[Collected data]
━━━

-- ==== Sys2Proof/Laws/State.lean ====
section
/-! SUPPORT. One lemma per field per update of the state, true by rfl: later proofs read a field of an updated state by simp. -/

namespace Sys2Proof.Machine.State

@[simp] theorem setV_v (s : State) (x : RegIdx) (b : Byte) : (s.setV x b).v = s.v.set x b := rfl
@[simp] theorem setV_i (s : State) (x : RegIdx) (b : Byte) : (s.setV x b).i = s.i := rfl
@[simp] theorem setV_pc (s : State) (x : RegIdx) (b : Byte) : (s.setV x b).pc = s.pc := rfl
@[simp] theorem setV_stack (s : State) (x : RegIdx) (b : Byte) : (s.setV x b).stack = s.stack := rfl
@[simp] theorem setV_dt (s : State) (x : RegIdx) (b : Byte) : (s.setV x b).dt = s.dt := rfl
@[simp] theorem setV_st (s : State) (x : RegIdx) (b : Byte) : (s.setV x b).st = s.st := rfl
@[simp] theorem setV_fb (s : State) (x : RegIdx) (b : Byte) : (s.setV x b).fb = s.fb := rfl
@[simp] theorem setV_mem (s : State) (x : RegIdx) (b : Byte) : (s.setV x b).mem = s.mem := rfl
@[simp] theorem setV_halted (s : State) (x : RegIdx) (b : Byte) : (s.setV x b).halted = s.halted := rfl
@[simp] theorem setV_fatalCause (s : State) (x : RegIdx) (b : Byte) : (s.setV x b).fatalCause = s.fatalCause := rfl
@[simp] theorem setV_fatalOpcode (s : State) (x : RegIdx) (b : Byte) : (s.setV x b).fatalOpcode = s.fatalOpcode := rfl
@[simp] theorem setV_fatalPc (s : State) (x : RegIdx) (b : Byte) : (s.setV x b).fatalPc = s.fatalPc := rfl
@[simp] theorem setV_fatalAddr (s : State) (x : RegIdx) (b : Byte) : (s.setV x b).fatalAddr = s.fatalAddr := rfl
@[simp] theorem setV_stackDepth (s : State) (x : RegIdx) (b : Byte) : (s.setV x b).stackDepth = s.stackDepth := rfl
@[simp] theorem setV_key (s : State) (x : RegIdx) (b : Byte) : (s.setV x b).key = s.key := rfl
@[simp] theorem setV_rand (s : State) (x : RegIdx) (b : Byte) : (s.setV x b).rand = s.rand := rfl
@[simp] theorem setV_schedule (s : State) (x : RegIdx) (b : Byte) : (s.setV x b).schedule = s.schedule := rfl
@[simp] theorem setV_draws (s : State) (x : RegIdx) (b : Byte) : (s.setV x b).draws = s.draws := rfl
@[simp] theorem setV_outputs (s : State) (x : RegIdx) (b : Byte) : (s.setV x b).outputs = s.outputs := rfl

@[simp] theorem setI_v (s : State) (w : Word) : (s.setI w).v = s.v := rfl
@[simp] theorem setI_i (s : State) (w : Word) : (s.setI w).i = w := rfl
@[simp] theorem setI_pc (s : State) (w : Word) : (s.setI w).pc = s.pc := rfl
@[simp] theorem setI_stack (s : State) (w : Word) : (s.setI w).stack = s.stack := rfl
@[simp] theorem setI_dt (s : State) (w : Word) : (s.setI w).dt = s.dt := rfl
@[simp] theorem setI_st (s : State) (w : Word) : (s.setI w).st = s.st := rfl
@[simp] theorem setI_fb (s : State) (w : Word) : (s.setI w).fb = s.fb := rfl
@[simp] theorem setI_mem (s : State) (w : Word) : (s.setI w).mem = s.mem := rfl
@[simp] theorem setI_halted (s : State) (w : Word) : (s.setI w).halted = s.halted := rfl
@[simp] theorem setI_fatalCause (s : State) (w : Word) : (s.setI w).fatalCause = s.fatalCause := rfl
@[simp] theorem setI_fatalOpcode (s : State) (w : Word) : (s.setI w).fatalOpcode = s.fatalOpcode := rfl
@[simp] theorem setI_fatalPc (s : State) (w : Word) : (s.setI w).fatalPc = s.fatalPc := rfl
@[simp] theorem setI_fatalAddr (s : State) (w : Word) : (s.setI w).fatalAddr = s.fatalAddr := rfl
@[simp] theorem setI_stackDepth (s : State) (w : Word) : (s.setI w).stackDepth = s.stackDepth := rfl
@[simp] theorem setI_key (s : State) (w : Word) : (s.setI w).key = s.key := rfl
@[simp] theorem setI_rand (s : State) (w : Word) : (s.setI w).rand = s.rand := rfl
@[simp] theorem setI_schedule (s : State) (w : Word) : (s.setI w).schedule = s.schedule := rfl
@[simp] theorem setI_draws (s : State) (w : Word) : (s.setI w).draws = s.draws := rfl
@[simp] theorem setI_outputs (s : State) (w : Word) : (s.setI w).outputs = s.outputs := rfl

@[simp] theorem setPc_v (s : State) (w : Word) : (s.setPc w).v = s.v := rfl
@[simp] theorem setPc_i (s : State) (w : Word) : (s.setPc w).i = s.i := rfl
@[simp] theorem setPc_pc (s : State) (w : Word) : (s.setPc w).pc = w := rfl
@[simp] theorem setPc_stack (s : State) (w : Word) : (s.setPc w).stack = s.stack := rfl
@[simp] theorem setPc_dt (s : State) (w : Word) : (s.setPc w).dt = s.dt := rfl
@[simp] theorem setPc_st (s : State) (w : Word) : (s.setPc w).st = s.st := rfl
@[simp] theorem setPc_fb (s : State) (w : Word) : (s.setPc w).fb = s.fb := rfl
@[simp] theorem setPc_mem (s : State) (w : Word) : (s.setPc w).mem = s.mem := rfl
@[simp] theorem setPc_halted (s : State) (w : Word) : (s.setPc w).halted = s.halted := rfl
@[simp] theorem setPc_fatalCause (s : State) (w : Word) : (s.setPc w).fatalCause = s.fatalCause := rfl
@[simp] theorem setPc_fatalOpcode (s : State) (w : Word) : (s.setPc w).fatalOpcode = s.fatalOpcode := rfl
@[simp] theorem setPc_fatalPc (s : State) (w : Word) : (s.setPc w).fatalPc = s.fatalPc := rfl
@[simp] theorem setPc_fatalAddr (s : State) (w : Word) : (s.setPc w).fatalAddr = s.fatalAddr := rfl
@[simp] theorem setPc_stackDepth (s : State) (w : Word) : (s.setPc w).stackDepth = s.stackDepth := rfl
@[simp] theorem setPc_key (s : State) (w : Word) : (s.setPc w).key = s.key := rfl
@[simp] theorem setPc_rand (s : State) (w : Word) : (s.setPc w).rand = s.rand := rfl
@[simp] theorem setPc_schedule (s : State) (w : Word) : (s.setPc w).schedule = s.schedule := rfl
@[simp] theorem setPc_draws (s : State) (w : Word) : (s.setPc w).draws = s.draws := rfl
@[simp] theorem setPc_outputs (s : State) (w : Word) : (s.setPc w).outputs = s.outputs := rfl

@[simp] theorem advance_v (s : State) : (s.advance).v = s.v := rfl
@[simp] theorem advance_i (s : State) : (s.advance).i = s.i := rfl
@[simp] theorem advance_pc (s : State) : (s.advance).pc = trunc16 (s.pc.toNat + 2) := rfl
@[simp] theorem advance_stack (s : State) : (s.advance).stack = s.stack := rfl
@[simp] theorem advance_dt (s : State) : (s.advance).dt = s.dt := rfl
@[simp] theorem advance_st (s : State) : (s.advance).st = s.st := rfl
@[simp] theorem advance_fb (s : State) : (s.advance).fb = s.fb := rfl
@[simp] theorem advance_mem (s : State) : (s.advance).mem = s.mem := rfl
@[simp] theorem advance_halted (s : State) : (s.advance).halted = s.halted := rfl
@[simp] theorem advance_fatalCause (s : State) : (s.advance).fatalCause = s.fatalCause := rfl
@[simp] theorem advance_fatalOpcode (s : State) : (s.advance).fatalOpcode = s.fatalOpcode := rfl
@[simp] theorem advance_fatalPc (s : State) : (s.advance).fatalPc = s.fatalPc := rfl
@[simp] theorem advance_fatalAddr (s : State) : (s.advance).fatalAddr = s.fatalAddr := rfl
@[simp] theorem advance_stackDepth (s : State) : (s.advance).stackDepth = s.stackDepth := rfl
@[simp] theorem advance_key (s : State) : (s.advance).key = s.key := rfl
@[simp] theorem advance_rand (s : State) : (s.advance).rand = s.rand := rfl
@[simp] theorem advance_schedule (s : State) : (s.advance).schedule = s.schedule := rfl
@[simp] theorem advance_draws (s : State) : (s.advance).draws = s.draws := rfl
@[simp] theorem advance_outputs (s : State) : (s.advance).outputs = s.outputs := rfl

@[simp] theorem setDt_v (s : State) (b : Byte) : (s.setDt b).v = s.v := rfl
@[simp] theorem setDt_i (s : State) (b : Byte) : (s.setDt b).i = s.i := rfl
@[simp] theorem setDt_pc (s : State) (b : Byte) : (s.setDt b).pc = s.pc := rfl
@[simp] theorem setDt_stack (s : State) (b : Byte) : (s.setDt b).stack = s.stack := rfl
@[simp] theorem setDt_dt (s : State) (b : Byte) : (s.setDt b).dt = b := rfl
@[simp] theorem setDt_st (s : State) (b : Byte) : (s.setDt b).st = s.st := rfl
@[simp] theorem setDt_fb (s : State) (b : Byte) : (s.setDt b).fb = s.fb := rfl
@[simp] theorem setDt_mem (s : State) (b : Byte) : (s.setDt b).mem = s.mem := rfl
@[simp] theorem setDt_halted (s : State) (b : Byte) : (s.setDt b).halted = s.halted := rfl
@[simp] theorem setDt_fatalCause (s : State) (b : Byte) : (s.setDt b).fatalCause = s.fatalCause := rfl
@[simp] theorem setDt_fatalOpcode (s : State) (b : Byte) : (s.setDt b).fatalOpcode = s.fatalOpcode := rfl
@[simp] theorem setDt_fatalPc (s : State) (b : Byte) : (s.setDt b).fatalPc = s.fatalPc := rfl
@[simp] theorem setDt_fatalAddr (s : State) (b : Byte) : (s.setDt b).fatalAddr = s.fatalAddr := rfl
@[simp] theorem setDt_stackDepth (s : State) (b : Byte) : (s.setDt b).stackDepth = s.stackDepth := rfl
@[simp] theorem setDt_key (s : State) (b : Byte) : (s.setDt b).key = s.key := rfl
@[simp] theorem setDt_rand (s : State) (b : Byte) : (s.setDt b).rand = s.rand := rfl
@[simp] theorem setDt_schedule (s : State) (b : Byte) : (s.setDt b).schedule = s.schedule := rfl
@[simp] theorem setDt_draws (s : State) (b : Byte) : (s.setDt b).draws = s.draws := rfl
@[simp] theorem setDt_outputs (s : State) (b : Byte) : (s.setDt b).outputs = s.outputs := rfl

@[simp] theorem setSt_v (s : State) (b : Byte) : (s.setSt b).v = s.v := rfl
@[simp] theorem setSt_i (s : State) (b : Byte) : (s.setSt b).i = s.i := rfl
@[simp] theorem setSt_pc (s : State) (b : Byte) : (s.setSt b).pc = s.pc := rfl
@[simp] theorem setSt_stack (s : State) (b : Byte) : (s.setSt b).stack = s.stack := rfl
@[simp] theorem setSt_dt (s : State) (b : Byte) : (s.setSt b).dt = s.dt := rfl
@[simp] theorem setSt_st (s : State) (b : Byte) : (s.setSt b).st = b := rfl
@[simp] theorem setSt_fb (s : State) (b : Byte) : (s.setSt b).fb = s.fb := rfl
@[simp] theorem setSt_mem (s : State) (b : Byte) : (s.setSt b).mem = s.mem := rfl
@[simp] theorem setSt_halted (s : State) (b : Byte) : (s.setSt b).halted = s.halted := rfl
@[simp] theorem setSt_fatalCause (s : State) (b : Byte) : (s.setSt b).fatalCause = s.fatalCause := rfl
@[simp] theorem setSt_fatalOpcode (s : State) (b : Byte) : (s.setSt b).fatalOpcode = s.fatalOpcode := rfl
@[simp] theorem setSt_fatalPc (s : State) (b : Byte) : (s.setSt b).fatalPc = s.fatalPc := rfl
@[simp] theorem setSt_fatalAddr (s : State) (b : Byte) : (s.setSt b).fatalAddr = s.fatalAddr := rfl
@[simp] theorem setSt_stackDepth (s : State) (b : Byte) : (s.setSt b).stackDepth = s.stackDepth := rfl
@[simp] theorem setSt_key (s : State) (b : Byte) : (s.setSt b).key = s.key := rfl
@[simp] theorem setSt_rand (s : State) (b : Byte) : (s.setSt b).rand = s.rand := rfl
@[simp] theorem setSt_schedule (s : State) (b : Byte) : (s.setSt b).schedule = s.schedule := rfl
@[simp] theorem setSt_draws (s : State) (b : Byte) : (s.setSt b).draws = s.draws := rfl
@[simp] theorem setSt_outputs (s : State) (b : Byte) : (s.setSt b).outputs = s.outputs := rfl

━━━

## ASSIGNED TASK
Above are records; repeat only the lines starting at the line with "(s.advance).halted = s.halted := rfl" and ending at the line with "(s.setDt b).stack = s.stack := rfl", exactly as they appear, both included.

## ANSWER TO THIS PROBLEM
@[simp] theorem advance_halted (s : State) : (s.advance).halted = s.halted := rfl
@[simp] theorem advance_fatalCause (s : State) : (s.advance).fatalCause = s.fatalCause := rfl
@[simp] theorem advance_fatalOpcode (s : State) : (s.advance).fatalOpcode = s.fatalOpcode := rfl
@[simp] theorem advance_fatalPc (s : State) : (s.advance).fatalPc = s.fatalPc := rfl
@[simp] theorem advance_fatalAddr (s : State) : (s.advance).fatalAddr = s.fatalAddr := rfl
@[simp] theorem advance_stackDepth (s : State) : (s.advance).stackDepth = s.stackDepth := rfl
@[simp] theorem advance_key (s : State) : (s.advance).key = s.key := rfl
@[simp] theorem advance_rand (s : State) : (s.advance).rand = s.rand := rfl
@[simp] theorem advance_schedule (s : State) : (s.advance).schedule = s.schedule := rfl
@[simp] theorem advance_draws (s : State) : (s.advance).draws = s.draws := rfl
@[simp] theorem advance_outputs (s : State) : (s.advance).outputs = s.outputs := rfl

@[simp] theorem setDt_v (s : State) (b : Byte) : (s.setDt b).v = s.v := rfl
@[simp] theorem setDt_i (s : State) (b : Byte) : (s.setDt b).i = s.i := rfl
@[simp] theorem setDt_pc (s : State) (b : Byte) : (s.setDt b).pc = s.pc := rfl
@[simp] theorem setDt_stack (s : State) (b : Byte) : (s.setDt b).stack = s.stack := rfl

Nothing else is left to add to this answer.